#### [HOW TO COMPLETE THIS TASK]
Using the listing below, select the lines with the word "ulpChoice" and copy them.
------------------------------------------------------------
-- ==== Sys2Proof/Machine/FloatOps.lean ====
section
/-! DEFINITION. The floating-point instructions of R107 to R112: arithmetic, the function instructions, comparisons, reductions. -/

namespace Sys2Proof.Machine

/-- ROUND and FTZ of the clause. -/
def Ctx.rnd (c : Ctx) : Rnd := modeRnd c.m
def Ctx.ftz (c : Ctx) : Bool := modeFtz c.m

/-- A binary float operation on every element (R107). -/
def issueF2 (opc : Nat) (o : V3) (s : State) (f : Ty → Rnd → Bool → Nat → Nat → Res) : Out :=
  issue opc s (fun c => v3Uses o (pairs c.ty.pair) (pairs c.ty.pair) (pairs c.ty.pair)) (tyCheck opc Ty.isFloat) fun c =>
    let t := c.ty
    c.vresult o.d.toNat t.pair fun i =>
      perElem t.width t.count fun e => f t c.rnd c.ftz (elemAt t.width e (c.aval o t.pair i)) (elemAt t.width e (c.bval o t.pair i))

/-- A fused operation: d is the third source (R50, R107). -/
def issueF3 (opc : Nat) (o : V3) (s : State) (negP negD : Bool) : Out :=
  issue opc s (fun c => v3AccUses o (pairs c.ty.pair) (pairs c.ty.pair) (pairs c.ty.pair)) (tyCheck opc Ty.isFloat) fun c =>
    let t := c.ty
    c.vresult o.d.toNat t.pair fun i =>
      perElem t.width t.count fun e =>
        floatFma t c.rnd c.ftz negP negD (elemAt t.width e (c.aval o t.pair i)) (elemAt t.width e (c.bval o t.pair i))
          (elemAt t.width e (c.dval o.d t.pair i))

/-- FADD (R107). -/
def execFadd (o : V3) (s : State) : Out := issueF2 0x40 o s floatAdd
/-- FSUB (R107). -/
def execFsub (o : V3) (s : State) : Out := issueF2 0x41 o s floatSub
/-- FMUL (R107). -/
def execFmul (o : V3) (s : State) : Out := issueF2 0x42 o s floatMul
/-- FFMA (R107): a x b + d. -/
def execFfma (o : V3) (s : State) : Out := issueF3 0x43 o s false false
/-- FFMS (R107): a x b - d. -/
def execFfms (o : V3) (s : State) : Out := issueF3 0x44 o s false true
/-- FNMA (R107): -(a x b) + d. -/
def execFnma (o : V3) (s : State) : Out := issueF3 0x45 o s true false
/-- FMIN (R65, R107). -/
def execFmin (o : V3) (s : State) : Out := issueF2 0x46 o s fun t _ ftz a b => floatMinMax t ftz false a b
/-- FMAX (R65, R107). -/
def execFmax (o : V3) (s : State) : Out := issueF2 0x47 o s fun t _ ftz a b => floatMinMax t ftz true a b
/-- FABSD (R107). -/
def execFabsd (o : V3) (s : State) : Out := issueF2 0x48 o s floatAbsd
/-- FCPYS (R64, R107): no flag, no FTZ. -/
def execFcpys (o : V3) (s : State) : Out := issueF2 0x50 o s fun t _ _ a b => floatCpys t a b
/-- FDIV (R83, R107): long-latency, correctly rounded. -/
def execFdiv (o : V3) (s : State) : Out := issueF2 0x5A o s floatDiv

/-- FDOT2 (R80, R108): packed pairs for f16 and bf16, register pairs for f32; f64 traps. -/
def execFdot2 (o : V3) (s : State) : Out :=
  issue 0x49 s (fun c => let n := if c.ty = .f32 then 2 else 1; v3Uses o 1 n n)
    (tyCheck 0x49 fun t => t.isFloat && t != .f64) fun c =>
    let t := c.ty
    let p := t == .f32
    c.vresult o.d.toNat false fun i =>
      let a := c.aval o p i
      let b := c.bval o p i
      floatDot2 t c.rnd c.ftz (elemAt t.width 0 a) (elemAt t.width 0 b) (elemAt t.width 1 a) (elemAt t.width 1 b)

/-- FLDEXP (R107): the exponent is b read as an i32 per lane, never a pair. -/
def execFldexp (o : V3) (s : State) : Out :=
  issue 0x4E s (fun c => v3Uses o (pairs c.ty.pair) (pairs c.ty.pair) 1) (tyCheck 0x4E Ty.isFloat) fun c =>
    let t := c.ty
    c.vresult o.d.toNat t.pair fun i =>
      perElem t.width t.count fun e =>
        floatLdexp t c.rnd c.ftz (elemAt t.width e (c.aval o t.pair i)) (toSigned 32 (c.bval o false i))

/-- A unary float operation on every element (R109). -/
def issueF1 (opc : Nat) (o : V3) (s : State) (f : Ty → Rnd → Bool → Nat → Res) : Out :=
  issue opc s (fun c => unUses o (pairs c.ty.pair) (pairs c.ty.pair)) (tyCheck opc Ty.isFloat) fun c =>
    let t := c.ty
    c.vresult o.d.toNat t.pair fun i => perElem t.width t.count fun e => f t c.rnd c.ftz (elemAt t.width e (c.aval o t.pair i))

/-- FABS (R64, R109). -/
def execFabs (o : V3) (s : State) : Out := issueF1 0x4A o s fun t _ _ a => floatAbs t a
/-- FNEG (R64, R109). -/
def execFneg (o : V3) (s : State) : Out := issueF1 0x4B o s fun t _ _ a => floatNeg t a
/-- FRND (R109). -/
def execFrnd (o : V3) (s : State) : Out := issueF1 0x4C o s floatRnd
/-- FSAT (R109). -/
def execFsat (o : V3) (s : State) : Out := issueF1 0x51 o s fun t _ ftz a => floatSat t ftz a

/-- FCLASS and FEXPT: 16 bits per element, or one 32-bit value (R109). -/
def issueFint (opc : Nat) (o : V3) (s : State) (f : Ty → Nat → Bool → Nat → Res) : Out :=
  issue opc s (fun c => unUses o 1 (pairs c.ty.pair)) (tyCheck opc Ty.isFloat) fun c =>
    let t := c.ty
    let w := if t.width = 16 then 16 else 32
    c.vresult o.d.toNat false fun i => perElem w t.count fun e => f t w c.ftz (elemAt t.width e (c.aval o t.pair i))

/-- FCLASS (R109): no FTZ, and no flag. -/
def execFclass (o : V3) (s : State) : Out := issueFint 0x4D o s fun t _ _ a => (floatClass t a, 0)
/-- FEXPT (R109): a signalling NaN sets NV, as R64 says of every arithmetic operation; its own row is silent (DEDUCED, log 49). -/
def execFexpt (o : V3) (s : State) : Out := issueFint 0x4F o s fun t w ftz a => floatExpt t w ftz a

/-! ### The function instructions (R83, R84, R110) -/

/-- The patterns within U units in the last place of a reference, near its truncation (R83). -/
def Fmt.within (f : Fmt) (u : Nat) (r : Ref) : List Nat :=
  let m := r.2.1
  let e := r.2.2
  let q := max (e + (bitLen m : Int) - 1 - f.mb) (1 - (f.bias : Int) - f.mb)
  let t := (f.round .rtz false false m e).1
  let ok (x : Nat) : Bool :=
    match f.unpack false x with
    | .fin _ n k =>
      let b := min (min k e) q
      decide ((signedAt false n k b - signedAt false m e b).natAbs ≤ (u * 2 ^ (q - b).toNat))
    | _ => false
  ((List.range 9).filterMap fun i => if 4 ≤ t + i then some (t + i - 4) else none).filter ok

/-- A free result among those R83 allows, with NX, and UF where it is tiny (R66, R67, R84). -/
def pickWithin (opc : Nat) (t : Ty) (r : Rnd) (ftz : Bool) (a u : Nat) (x : Ref) : Res :=
  let f := t.fmt
  let base := f.round r false x.1 x.2.1 x.2.2
  if base.2 &&& stOF != 0 then base
  else
    let cs := f.within u x
    let y := cs.getD (Config.ulpChoice opc t.code r.code a % cs.length) (base.1 % 2 ^ (f.width - 1))
    let tiny := y < 2 ^ f.mb
    (if tiny && ftz then f.zero x.1 else f.signBit x.1 + y, stNX ||| (if tiny then stUF else 0))

/-- A reference correctly rounded, with NX (R83, R84). -/
def roundRef (t : Ty) (r : Rnd) (ftz : Bool) (x : Ref) : Res :=
  let y := t.fmt.round r ftz x.1 x.2.1 x.2.2
  (y.1, y.2 ||| stNX)

/-- f16 and bf16 (R83). -/
def Ty.half (t : Ty) : Bool := t.width == 16

/-- The result of a function instruction for a reference: correctly rounded for f16 and bf16 where R83 says so, else free. -/
def funcResult (opc : Nat) (exactHalf : Bool) (u : Nat) (t : Ty) (r : Rnd) (ftz : Bool) (a : Nat) (x : Ref) : Res :=
  if exactHalf && t.half then roundRef t r ftz x else pickWithin opc t r ftz a (if t.half then 1 else u) x

/-- FRCP (R84). -/
def funcRcp (t : Ty) (r : Rnd) (ftz : Bool) (a : Nat) : Res :=
  let f := t.fmt
  match f.unpack ftz a with
  | .nan sig => (f.nan, if sig then stNV else 0)
  | .inf neg => (f.zero neg, 0)
  | .fin neg m e =>
    if m = 0 then (f.inf neg, stDZ)
    else if m = 2 ^ (bitLen m - 1) then f.round r ftz neg 1 (-(e + (bitLen m : Int) - 1))
    else
      let q := divExact (f.mb + 8) 1 0 m e
      funcResult 0x52 true 1 t r ftz a (neg, q.1, q.2)

/-- FRSQ (R84). -/
def funcRsq (t : Ty) (r : Rnd) (ftz : Bool) (a : Nat) : Res :=
  let f := t.fmt
  match f.unpack ftz a with
  | .nan sig => (f.nan, if sig then stNV else 0)
  | .inf neg => if neg then (f.nan, stNV) else (f.zero false, 0)
  | .fin neg m e =>
    if m = 0 then (f.inf neg, stDZ)
    else if neg then (f.nan, stNV)
    else
      let k := 2 * (bitLen m + f.mb + 8)
      let k2 := if ((k : Int) + e) % 2 = 0 then k else k + 1
      let n := 2 ^ k2 / m
      let y := isqrt (bitLen n / 2 + 1) n 0
      let exact := y * y * m == 2 ^ k2
      funcResult 0x53 true 1 t r ftz a (false, 2 * y + (if exact then 0 else 1), -(((k2 : Int) + e) / 2) - 1)

/-- FSQRT (R83, R84): correctly rounded under ROUND, with NX for every finite input above zero, since R84 lists no exact case of FSQRT; a
root of zero is exact (DEDUCED, log 49). -/
def funcSqrt (t : Ty) (r : Rnd) (ftz : Bool) (a : Nat) : Res :=
  let f := t.fmt
  let x := fpSqrt (f.mb + 8) (f.unpack ftz a)
  match x.1 with
  | .fin neg m e => if m = 0 then (f.zero neg, x.2) else roundRef t r ftz (neg, m, e)
  | v => ((f.ofFp r ftz v).1, (f.ofFp r ftz v).2 ||| x.2)

/-- FEXP2 (R84). -/
def funcExp2 (t : Ty) (r : Rnd) (ftz : Bool) (a : Nat) : Res :=
  let f := t.fmt
  match f.unpack ftz a with
  | .nan sig => (f.nan, if sig then stNV else 0)
  | .inf neg => (if neg then f.zero false else f.inf false, 0)
  | .fin neg m e =>
    let n := roundAt .rtz false m e 0
    if m = 0 || n.2 then
      let i : Int := if neg then -(n.1 : Int) else n.1
      f.round r ftz false 1 (clampTo (-5000) 5000 i)
    else funcResult 0x55 true 2 t r ftz a (exp2Ref neg m e)

/-- FLOG2 (R83, R84): near 1.0 the bound of f32 and f64 is absolute, 2^-22 and 2^-51. -/
def funcLog2 (t : Ty) (r : Rnd) (ftz : Bool) (a : Nat) : Res :=
  let f := t.fmt
  match f.unpack ftz a with
  | .nan sig => (f.nan, if sig then stNV else 0)
  | .inf neg => if neg then (f.nan, stNV) else (f.inf false, 0)
  | .fin neg m e =>
    if m = 0 then (f.inf true, stDZ)
    else if neg then (f.nan, stNV)
    else if m = 2 ^ (bitLen m - 1) then
      let k := e + (bitLen m : Int) - 1
      f.round r ftz (decide (k < 0)) k.natAbs 0
    else
      let x := log2Ref m e
      let one := signedAt false 1 0 (min e 0 - 7)
      let near := decide ((signedAt false m e (min e 0 - 7) - one).natAbs ≤ 2 ^ (-(min e 0)).toNat)
      if near && !t.half then
        let lim := if t = .f64 then 81 else 52
        let k : Int := (Config.ulpChoice 0x56 t.code r.code a % (2 ^ 31 - 2 ^ 23) : Nat) - ((2 ^ 30 - 2 ^ 22 : Nat) : Int)
        let v := signedAt x.1 x.2.1 x.2.2 (x.2.2) + k * ((2 ^ (-(x.2.2) - lim).toNat : Nat) : Int)
        let y := f.round .rtz ftz (decide (v < 0)) v.natAbs x.2.2
        (y.1, y.2 ||| stNX)
      else funcResult 0x56 true 2 t r ftz a x

/-- FSIN and FCOS (R84, R110: radians). -/
def funcTrig (cos : Bool) (t : Ty) (r : Rnd) (ftz : Bool) (a : Nat) : Res :=
  let f := t.fmt
  match f.unpack ftz a with
  | .nan sig => (f.nan, if sig then stNV else 0)
  | .inf _ => (f.nan, stNV)
  | .fin neg m e =>
    if m = 0 then (if cos then f.round r ftz false 1 0 else (f.zero neg, 0))
    else funcResult (if cos then 0x58 else 0x57) false 2 t r ftz a (trigRef cos neg m e)

/-- FTANH (R84). -/
def funcTanh (t : Ty) (r : Rnd) (ftz : Bool) (a : Nat) : Res :=
  let f := t.fmt
  match f.unpack ftz a with
  | .nan sig => (f.nan, if sig then stNV else 0)
  | .inf neg => f.round r ftz neg 1 0
  | .fin neg m e => if m = 0 then (f.zero neg, 0) else funcResult 0x59 false 2 t r ftz a (tanhRef neg m e)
------------------------------------------------------------
#### [TASK ANSWER]
    let y := cs.getD (Config.ulpChoice opc t.code r.code a % cs.length) (base.1 % 2 ^ (f.width - 1))
        let k : Int := (Config.ulpChoice 0x56 t.code r.code a % (2 ^ 31 - 2 ^ 23) : Nat) - ((2 ^ 30 - 2 ^ 22 : Nat) : Int)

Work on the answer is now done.